__BRIEF__
Your answer must be every line of the data that holds the string "node".

__Items from a data source__
________

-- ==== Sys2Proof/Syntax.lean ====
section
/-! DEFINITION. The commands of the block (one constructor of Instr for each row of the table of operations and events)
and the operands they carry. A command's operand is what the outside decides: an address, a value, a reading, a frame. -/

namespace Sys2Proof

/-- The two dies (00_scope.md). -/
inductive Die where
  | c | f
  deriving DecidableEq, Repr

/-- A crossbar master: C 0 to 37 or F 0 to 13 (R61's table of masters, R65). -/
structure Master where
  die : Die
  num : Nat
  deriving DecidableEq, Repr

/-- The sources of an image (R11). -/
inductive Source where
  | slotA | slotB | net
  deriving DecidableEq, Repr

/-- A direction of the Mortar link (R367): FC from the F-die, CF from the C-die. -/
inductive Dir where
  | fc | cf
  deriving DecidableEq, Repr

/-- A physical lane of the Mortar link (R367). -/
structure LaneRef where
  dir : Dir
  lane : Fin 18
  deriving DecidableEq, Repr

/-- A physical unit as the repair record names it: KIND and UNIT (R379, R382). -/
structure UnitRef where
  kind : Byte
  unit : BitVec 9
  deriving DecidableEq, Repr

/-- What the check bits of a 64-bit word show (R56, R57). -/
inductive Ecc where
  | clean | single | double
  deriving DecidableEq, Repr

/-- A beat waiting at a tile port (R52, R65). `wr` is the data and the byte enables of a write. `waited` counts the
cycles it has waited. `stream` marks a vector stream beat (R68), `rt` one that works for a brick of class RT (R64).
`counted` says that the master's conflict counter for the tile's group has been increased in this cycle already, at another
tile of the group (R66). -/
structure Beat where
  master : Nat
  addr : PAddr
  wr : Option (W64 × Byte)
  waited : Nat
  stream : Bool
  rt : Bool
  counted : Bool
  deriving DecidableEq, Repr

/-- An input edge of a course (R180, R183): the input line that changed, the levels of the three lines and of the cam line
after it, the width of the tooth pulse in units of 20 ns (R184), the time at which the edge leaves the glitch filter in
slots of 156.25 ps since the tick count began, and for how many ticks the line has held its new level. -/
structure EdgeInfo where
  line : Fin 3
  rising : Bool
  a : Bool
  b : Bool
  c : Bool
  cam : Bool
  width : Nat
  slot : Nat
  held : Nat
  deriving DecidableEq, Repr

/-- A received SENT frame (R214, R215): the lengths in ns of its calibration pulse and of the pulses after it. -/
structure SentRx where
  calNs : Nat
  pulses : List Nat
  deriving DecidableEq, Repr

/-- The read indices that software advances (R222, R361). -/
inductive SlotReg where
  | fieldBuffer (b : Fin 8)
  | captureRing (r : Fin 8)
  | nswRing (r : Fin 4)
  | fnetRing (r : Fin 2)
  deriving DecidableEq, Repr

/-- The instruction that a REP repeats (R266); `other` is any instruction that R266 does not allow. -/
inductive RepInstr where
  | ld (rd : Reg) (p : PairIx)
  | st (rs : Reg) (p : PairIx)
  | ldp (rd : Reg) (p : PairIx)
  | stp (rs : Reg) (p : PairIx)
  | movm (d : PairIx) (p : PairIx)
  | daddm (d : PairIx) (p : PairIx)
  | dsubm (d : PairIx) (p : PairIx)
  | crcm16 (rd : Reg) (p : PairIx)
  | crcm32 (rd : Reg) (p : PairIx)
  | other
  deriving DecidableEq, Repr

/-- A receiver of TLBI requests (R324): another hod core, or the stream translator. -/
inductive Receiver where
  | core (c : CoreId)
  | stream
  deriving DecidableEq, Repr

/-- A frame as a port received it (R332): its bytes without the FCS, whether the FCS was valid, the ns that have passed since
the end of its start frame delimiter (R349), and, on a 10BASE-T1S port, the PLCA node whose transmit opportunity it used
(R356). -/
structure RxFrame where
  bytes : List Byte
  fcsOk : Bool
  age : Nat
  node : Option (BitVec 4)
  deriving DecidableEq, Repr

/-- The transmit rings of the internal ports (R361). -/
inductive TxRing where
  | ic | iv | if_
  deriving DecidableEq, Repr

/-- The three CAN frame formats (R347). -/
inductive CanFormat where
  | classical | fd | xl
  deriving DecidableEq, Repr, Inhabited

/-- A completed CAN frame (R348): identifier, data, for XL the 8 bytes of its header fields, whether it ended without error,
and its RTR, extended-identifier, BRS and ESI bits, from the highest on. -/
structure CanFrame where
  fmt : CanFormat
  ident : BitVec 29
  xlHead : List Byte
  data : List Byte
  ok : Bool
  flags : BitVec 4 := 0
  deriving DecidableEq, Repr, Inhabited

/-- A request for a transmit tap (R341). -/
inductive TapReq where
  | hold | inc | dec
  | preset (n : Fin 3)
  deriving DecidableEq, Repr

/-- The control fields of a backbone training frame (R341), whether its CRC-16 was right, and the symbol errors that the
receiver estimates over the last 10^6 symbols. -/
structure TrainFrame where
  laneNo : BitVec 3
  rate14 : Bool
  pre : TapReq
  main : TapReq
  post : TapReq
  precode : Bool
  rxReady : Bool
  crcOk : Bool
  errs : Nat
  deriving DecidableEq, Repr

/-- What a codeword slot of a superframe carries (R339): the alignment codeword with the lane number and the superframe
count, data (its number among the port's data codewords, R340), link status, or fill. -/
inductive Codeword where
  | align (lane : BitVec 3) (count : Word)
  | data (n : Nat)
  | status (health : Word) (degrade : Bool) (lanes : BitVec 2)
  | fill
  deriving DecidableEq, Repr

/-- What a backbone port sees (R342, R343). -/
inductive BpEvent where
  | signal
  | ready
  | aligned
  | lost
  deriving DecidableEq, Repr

________

__ANSWER SPACE__
the end of its start frame delimiter (R349), and, on a 10BASE-T1S port, the PLCA node whose transmit opportunity it used
  node : Option (BitVec 4)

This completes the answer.